G06F3/04883 » CPC further

Input arrangements for transferring data to be processed into a form capable of being handled by the computer; Output arrangements for transferring data from processing unit to output unit, e.g. interface arrangements; Input arrangements or combined input and output arrangements for interaction between user and computer; Interaction techniques based on graphical user interfaces [GUI] using specific features provided by the input device, e.g. functions controlled by the rotation of a mouse with dual sensing arrangements, or of the nature of the input device, e.g. tap gestures based on pressure sensed by a digitiser using a touch-screen or digitiser, e.g. input of commands through traced gestures for inputting data by handwriting, e.g. gesture or text

G06Q40/02 » CPC further

Finance; Insurance; Tax strategies; Processing of corporate or income taxes Banking, e.g. interest calculation, credit approval, mortgages, home banking or on-line banking

Description

CROSS-REFERENCE TO RELATED APPLICATION

This patent application claims the benefit of U.S. Provisional Patent Application No. 63/650,151, filed May 21, 2024, which is incorporated by reference herein in its entirety.

TECHNICAL FIELD

The present disclosure generally relates to virtual assistants, and more specifically to context-aware virtual assistants.

BACKGROUND

Virtual assistants, such as chatbots, provide for domain advice. For example, a financial chatbot provides for advice on transferring funds, opening a new account, making a payment on a loan, and so on. Virtual assistants are included in application software, such as online applications.

BRIEF DESCRIPTION OF THE DRAWINGS

In the drawings, which are not necessarily drawn to scale, like numerals may describe similar components in different views. Like numerals having different letter suffixes may represent different instances of similar components. The drawings illustrate generally, by way of example, but not by way of limitation, various embodiments discussed in the present document.

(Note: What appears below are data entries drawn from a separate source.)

-- ==== Sys2Proof/Machine/Host.lean ====
section
/-! DEFINITION. What the host does to a partition: commands and their ends (R130, R133, R372, R383, R407, R414, R417),
invalidations (R348, R352), the registers of its management window and the record ports (R315, R369, R382, R384, R401),
bounce-buffer channels (R383), accesses through the IA window (R370, R371, R416). -/

namespace Sys2Proof.Machine

/-! ## Commands (R372) -/

def Partition.arg (q : Partition) (n : Nat) : Nat := (q.parg.getD n 0#64).toNat

/-- PSTAT: the code in bits 7–0, the value in bits 63–32. -/
def pstatWord (value code : Nat) : BitVec 64 := BitVec.ofNat 64 (value % 2 ^ 32 * 2 ^ 32 + code % 256)

/-- A write of PCMD (R372): ignored while a command is busy. `result` is a code that already stands against it. -/
def startCommand (s : State) (p code : Nat) (result value : Partition → Nat) (f : Partition → Partition) : Res :=
  onHost s p (fun q =>
    if q.cmd.isSome then s
    else
      let r := result q
      let q' := if r = 0 then f q else q
      let c : Cmd := { code := code, result := r, value := value q, args := q.parg }
      s.setPart p { q' with pcmd := BitVec.ofNat 64 code, pstat := pstatWord 0 1, cmd := some c })

/-- What a command of the partition has read, or has still to read, goes. -/
def State.withdraw (s : State) (p : Nat) : State :=
  (s.reqs.filter (fun e => e.2.part == p && (e.2.src == .device .table || e.2.src == .device .data))).foldl
    (fun s e => (s.unqueue e.1).dropReq e.1) s

/-- A command's end (R372): PSTAT takes its result and vector 2 is raised. -/
def State.endCmd (s : State) (p result value : Nat) : State :=
  let s := s.withdraw p
  let q := s.part p
  s.setPart p { q with pstat := pstatWord value result, cmd := none, irqs := q.irqs ++ [2] }

/-! ### Stamps -/

/-- Reserved bits of a descriptor (Table 6.2). -/
def Desc.reserved (d : Desc) : Bool :=
  bits d.w0 11 4 != 0 || bits d.w0 63 57 != 0 || bits d.w1 11 0 != 0 || bits d.w1 63 57 != 0 || bits d.w2 11 2 != 0
    || bits d.w2 63 56 != 0 || bits d.w3 63 8 != 0

/-- A valid descriptor keeps R130; `dies` is the number of dies the partition holds. -/
def Desc.ok (d : Desc) (dies : Nat) : Bool :=
  !d.v || (decide (d.vbase < d.vend) && decide (d.iabase + (d.vend - d.vbase) ≤ 2 ^ 56) && d.cap != 3
    && d.home % 2 ^ dies != 0 && !bitAt d.w0 3 && !d.reserved)

/-- The words of a table's descriptors, the first of them number i: or the index of the first that cannot be read, which raises no
record (Table 20.4), or breaks R130. -/
def tableWords (dies : Nat) : Nat → List (Option Nat) → Sum Nat (List Nat)
  | _, [] => .inr []
  | i, none :: _ => .inl i
  | i, some x :: rest =>
    let d : Desc := ⟨bits x 63 0, bits x 127 64, bits x 191 128, bits x 255 192⟩
    if !d.ok dies then .inl i
    else
      match tableWords dies (i + 1) rest with
      | .inr l => .inr (d.w0 :: d.w1 :: d.w2 :: d.w3 :: l)
      | .inl e => .inl e

/-- Read the range table at an IA: 32 descriptors, each a sector; none while some have still to come. -/
def State.readTable (p ia : Nat) (s : State) : Option (Sum Nat (List Nat)) × State :=
  let l := sectorParts ia 1024
  let s := s.deviceAsk .table p l
  ((s.deviceCame .table p l).map (tableWords (s.dies p).length 0), s)

def stampOk (x : Nat) : Bool := decide (1 ≤ x) && decide (x ≤ 0xFFFF)

/-- A range-table address: 1 KiB aligned. -/
def tableOk (ia : Nat) : Bool := ia % 1024 == 0 && decide (ia < 2 ^ 56)

/-- The postmaster holds the context for the partition: a key slot is bound to it (DEDUCED, log 31). -/
def State.holdsContext (s : State) (p ctx : Nat) : Bool :=
  s.keys.any (fun e => e.2.part == p && e.2.context == some ctx && !e.2.revoked)

/-- STAMPREG's code before its table is read (Tables 20.3 and 20.4) (DEDUCED, log 49). -/
def State.stampregCode (s : State) (p : Nat) (q : Partition) : Nat :=
  let a := q.arg 2
  if !stampOk (q.arg 0) || !tableOk (q.arg 1) || bits a 1 0 == 3 || q.arg 3 % 32 != 0 || !(decide (4 ≤ q.arg 4) && decide (q.arg 4 ≤ 16)) then
    0x02
  else if (AMap.find (q.arg 0) q.stamps).isSome then 0x03
  else if bitAt a 16 && !q.mayProt then 0x04
  else if bitAt a 16 && bits a 15 8 != 0 then 0x06
  else if bitAt a 16 && !s.holdsContext p (bits a 47 32) then 0x04 else 0

/-- STAMPREG (R372). -/
def execStampreg (p : Nat) (s : State) : Res := startCommand s p 0x01 (s.stampregCode p) (fun _ => 0) id

/-- STAMPDEL (R372). -/
def execStampdel (p : Nat) (s : State) : Res :=
  startCommand s p 0x02 (fun q => if !stampOk (q.arg 0) then 0x02 else if (AMap.find (q.arg 0) q.stamps).isNone then 0x03 else 0)
    (fun _ => 0) id

/-- RANGEINV (R133): its table is read before it ends. -/
def execRangeinv (p : Nat) (s : State) : Res :=
  startCommand s p 0x03 (fun q =>
    if (AMap.find (q.arg 0) q.stamps).isNone then (if stampOk (q.arg 0) then 0x03 else 0x02) else if tableOk (q.arg 1) then 0 else 0x02)
    (fun _ => 0) id

/-! ### Memory, graphs, channels, sets, evidence -/

/-- The 1 GiB ranges of n granules from a PA on. -/
def rangesOf (pa n : Nat) : List Nat :=
  (List.range ((pa % 2 ^ 30 + 4096 * n + 2 ^ 30 - 1) / 2 ^ 30)).map (fun i => pa + 2 ^ 30 * i)

/-- ZEROFILL's code: every granule names memory that the partition owns. -/
def Partition.zerofillCode (q : Partition) : Nat :=
  let pa := q.arg 0
  let n := q.arg 1
  if pa % 4096 ≠ 0 || 2 ^ 51 ≤ pa || n = 0 then 0x02
  else
    let l := rangesOf pa n
    if l.any (fun a => bits a 51 46 != 0 || bits a 40 36 != 0) then 0x02
    else if l.all (fun a => q.owns (64 * bits a 45 41 + bits a 35 30)) then 0 else 0x04

/-- ZEROFILL (R372). -/
def execZerofill (p : Nat) (s : State) : Res := startCommand s p 0x04 Partition.zerofillCode (fun _ => 0) id

/-- LOAD (R374): validation and placement come once the binary is read. -/
def execLoad (p : Nat) (s : State) : Res := startCommand s p 0x05 (fun _ => 0) (fun _ => 0) id

/-- UNLOAD (R417): from here on the graph takes no record. -/
def execUnload (p : Nat) (s : State) : Res :=
  startCommand s p 0x06 (fun q => if (AMap.find (q.arg 0) q.graphs).isNone then 0x02 else 0) (fun _ => 0)
    (fun q => { q with graphs := AMap.adj (q.arg 0) (fun g => { g with unloading := true }) q.graphs })

/-- CHANREG's code. -/
def State.chanregCode (s : State) (p : Nat) (q : Partition) : Nat :=
  let slot := q.arg 2
  if 2 ^ 32 ≤ q.arg 0 || !stampOk (q.arg 1) || slot = 0 || 255 < slot then 0x02
  else if (AMap.find (q.arg 0) q.channels).isSome || (AMap.find (q.arg 1) q.stamps).isNone then 0x03
  else match AMap.find slot s.keys with
    | some k => if k.part == p && !k.revoked then 0 else 0x04
    | none => 0x04

/-- CHANREG (R383). -/
def execChanreg (p : Nat) (s : State) : Res := startCommand s p 0x07 (s.chanregCode p) (fun _ => 0) id

/-- ATTEST (R414). -/
def execAttest (p : Nat) (s : State) : Res :=
  startCommand s p 0x08 (fun q => if (AMap.find (q.arg 2) q.sets).isNone then 0x02 else 0) (fun _ => 0)
    (fun q => { q with attest := some s.netClock })

/-- COLLSET (R407). -/
def execCollset (p : Nat) (s : State) : Res :=
  startCommand s p 0x09 (fun q => if q.arg 2 < 2 || 1024 < q.arg 2 then 0x02 else 0) (fun _ => 0) id

/-! ### Ends of commands (Table 20.3) -/

/-- A record of a stamp waits, or a group holds it, or a channel is its, or a completion record of it is still to be written. -/
def State.stampBusy (s : State) (p stamp : Nat) : Bool :=
  let q := s.part p
  q.graphs.any (fun e => e.2.sacks.any (fun k => k.2.any (fun r => r.stamp == stamp)))
    || q.batches.any (fun e => e.2.slots.any (fun l => l.any (fun r => r.stamp == stamp)))
    || s.groups.any (fun e => e.2.stamps.contains stamp && match s.blockOf e.2 with
        | some b => b.part == p
        | none => false)
    || q.channels.any (fun e => e.2.owner == stamp) || s.reports.any (fun r => r.part == p && r.stamp == stamp)
    || s.deviceBusy p (.record stamp)

/-- No core holds a table of the stamp any more. -/
def State.dropRanges (s : State) (p stamp : Nat) : State :=
  { s with cores := s.cores.map (fun e => (e.1, { e.2 with ranges := e.2.ranges.filter (fun r => r.1 != 65536 * p + stamp) })) }

/-- An access translated under a stamp's table has not left its core (R133). -/
def State.translating (s : State) (p stamp : Nat) : Bool :=
  s.groups.any (fun e => (match s.blockOf e.2 with
    | some b => b.part == p
    | none => false) && e.2.ops.any (fun o => !o.complete && o.lanes.any (fun r =>
      r.st == .waiting && (o.stamp == stamp || e.2.reqStamp o r == stamp))))

/-- Zero-fill (R357, R372): zeros, no poison, sequence counts 0, no cached block. -/
def State.zeroFill (s : State) (pa n : Nat) : State :=
  let inside (a : Nat) : Bool := decide (pa ≤ a) && decide (a < pa + 4096 * n)
  let tags := (List.range (64 * n)).foldl (fun t i => Sparse.set 0 t (pa / 64 + i) zeroTag) s.keyTags
  { s with mem := s.mem.filter (fun e => !inside e.1), poison := s.poison.filter (fun e => !inside (32 * e.1)),
           seqs := s.seqs.filter (fun e => !inside (128 * e.1)), keyTags := tags, l2 := s.l2.filter (fun e => !inside e.2.pa) }

/-- No record or block of a graph remains. -/
def State.graphDone (s : State) (p h : Nat) : Bool :=
  let q := s.part p
  let sacks := match AMap.find h q.graphs with
    | some g => g.sacks.all (fun e => e.2.isEmpty)
    | none => true
  sacks && !q.batches.any (fun e => e.2.graph == h) && !s.blocks.any (fun e => e.2.part == p && e.2.graph == h)

/-- A command has done what it does, and ends once what it awaits has come. -/
def State.markEnd (s : State) (p : Nat) (c : Cmd) (result value : Nat) (graph : Option Graph) : State :=
  s.setPart p { s.part p with cmd := some { c with ended := some (result, value), graph := graph } }

/-- Register a stamp, once its table is read. -/
def State.addStamp (s : State) (p : Nat) (c : Cmd) : State :=
  let arg (n : Nat) : Nat := (c.args.getD n 0#64).toNat
  match State.readTable p (arg 1) s with
  | (none, s) => s
  | (some (.inl i), s) => s.endCmd p 0x05 i
  | (some (.inr l), s) =>
    let a := arg 2
    let r : StampReg :=
      { table := arg 1, cls := bits a 1 0, hh := bits a 15 8, prot := bitAt a 16, context := bits a 47 32, ring := arg 3,
        logSize := arg 4, serial := 0, descs := l, oldTable := none }
    let q := s.part p
    (s.setPart p { q with stamps := AMap.put (arg 0) r q.stamps }).endCmd p 0 0

/-- Replace a stamp's table, once the new one is read: it stands from here on; cores still hold the old one until the end (R133). -/
def State.newTable (s : State) (p : Nat) (c : Cmd) : State :=
  let arg (n : Nat) : Nat := (c.args.getD n 0#64).toNat
  match State.readTable p (arg 1) s with
  | (none, s) => s
  | (some (.inl i), s) => s.endCmd p 0x05 i
  | (some (.inr l), s) =>
    let q := s.part p
    (s.setPart p { q with
      stamps := AMap.adj (arg 0) (fun r => { r with table := arg 1, descs := l, oldTable := some r.descs }) q.stamps }).markEnd p c 0 0 none

/-- Hold a member set: its list is read from memory (R407). -/
def State.addSet (s : State) (p : Nat) (c : Cmd) : State :=
  let arg (n : Nat) : Nat := (c.args.getD n 0#64).toNat
  match State.deviceBytes p (4 * arg 2) (arg 1) s with
  | (none, s) => s
  | (some l, s) =>
    let stations := (List.range (arg 2)).map (fun i => field l (4 * i) 4)
    match memberIndex stations s.station.toNat with
    | none => s.endCmd p 0x02 0
    | some m =>
      let q := s.part p
      (s.setPart p { q with sets := AMap.put (arg 0) (stations, arg 3 % 2 ^ 32) q.sets }).endCmd p 0 m

/-- LOAD (R374): once the binary is read it is checked, and a graph that passes is stored; it takes records from the command's end on. -/
def State.loadGraph (s : State) (p : Nat) (c : Cmd) : State :=
  let arg (n : Nat) : Nat := (c.args.getD n 0#64).toNat
  match State.deviceBytes p (arg 1) (arg 0) s with
  | (none, s) => s
  | (some l, s) =>
    match s.loadCheck p l with
    | .inl (code, value) => s.endCmd p code value
    | .inr x =>
      (s.fillAll p x.binary x.ias).markEnd p c 0 (x.handle + 256 * x.first) (some (x.binary.graph x.ias x.first))

def State.endAttest (s : State) (p : Nat) : State := s.setPart p { s.part p with attest := none }

/-- ATTEST (R414): once the nonce is read and every member has answered, its output is written. -/
def State.attest (s : State) (p : Nat) (c : Cmd) : State :=
  let arg (n : Nat) : Nat := (c.args.getD n 0#64).toNat
  match AMap.find (arg 2) (s.part p).sets with
  | none => s.endCmd p 0x02 0
  | some (l, _) =>
    match memberIndex l s.station.toNat, State.deviceBytes p 32 (arg 0) s with
    | none, _ => s.endCmd p 0x02 0
    | some _, (none, s) => s
    | some m, (some nonce, s) => ((s.attestNow p nonce (arg 1) l m).endAttest p).markEnd p c 0 0 none

/-- What a command does, and its end, if it can end now. -/
def State.finish (s : State) (p : Nat) (c : Cmd) : State :=
  let arg (n : Nat) : Nat := (c.args.getD n 0#64).toNat
  let q := s.part p
  match c.code with
  | 0x01 => s.addStamp p c
  | 0x02 =>
    if s.stampBusy p (arg 0) then s
    else (((s.setPart p { q with stamps := AMap.del (arg 0) q.stamps }).dropRanges p (arg 0))).endCmd p 0 0
  | 0x03 => s.newTable p c
  | 0x04 => (s.zeroFill (arg 0) (arg 1)).endCmd p 0 0
  | 0x05 => s.loadGraph p c
  | 0x06 =>
    if !s.graphDone p (arg 0) then s
    else (s.setPart p { q with graphs := AMap.del (arg 0) q.graphs }).endCmd p 0 0
  | 0x07 =>
    (s.setPart p { q with channels := AMap.put (arg 0) { owner := arg 1, key := arg 2, last := 0, cmds := [] } q.channels }).endCmd p 0 0
  | 0x08 => s.attest p c
  | 0x09 => s.addSet p c
  | _ => s.endCmd p 0x02 0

Various ones of the appended drawings merely illustrate example embodiments of the present inventive subject matter and cannot be considered as limiting its scope.

FIG. 1 illustrates a block diagram depicting a context-aware virtual assistant system (CAVAS), in accordance with certain examples.

FIG. 2 illustrates a block diagram of an image capture component wrapper communicatively coupled to a natural language processing (NLP) pipeline, in accordance with certain examples.

FIG. 3 illustrates a flowchart of a process suitable for using the context-aware virtual assistant system of FIG. 1 to capture and to contextually process multi-model annotations, in accordance with certain examples.

FIG. 4 illustrates screenshots of various screens, such as mobile banking application screens, suitable for implementing the context-aware virtual assistant system, in accordance with some examples.

FIG. 5 illustrates side-by-side screens where a first screen shows certain annotations, in accordance with some examples.

FIG. 6 illustrates side-by-side screens having certain annotations, in accordance with some examples.

FIG. 7 illustrates a screenshot of a screen displaying certain annotations, in accordance with some examples.

FIG. 8 illustrates side-by-side screens having certain annotations and dynamic GUI elements, in accordance with some examples.

FIG. 9 illustrates a derivation of a multi-modal model output, according to some examples.

FIG. 10 illustrates a machine learning engine suitable for training the one or more LLMs, in accordance with some examples.

FIG. 11 is a block diagram depicting a machine suitable for executing instructions via one or more processors, in accordance with some examples.

DETAILED DESCRIPTION

Reference will now be made in detail to specific example embodiments for carrying out the inventive subject matter. Examples of these specific embodiments are illustrated in the accompanying drawings, and specific details are set forth in the following description in order to provide a thorough understanding of the subject matter. It will be understood that these examples are not intended to limit the scope of the claims to the illustrated embodiments. On the contrary, they are intended to cover such alternatives, modifications, and equivalents as may be included within the scope of the disclosure.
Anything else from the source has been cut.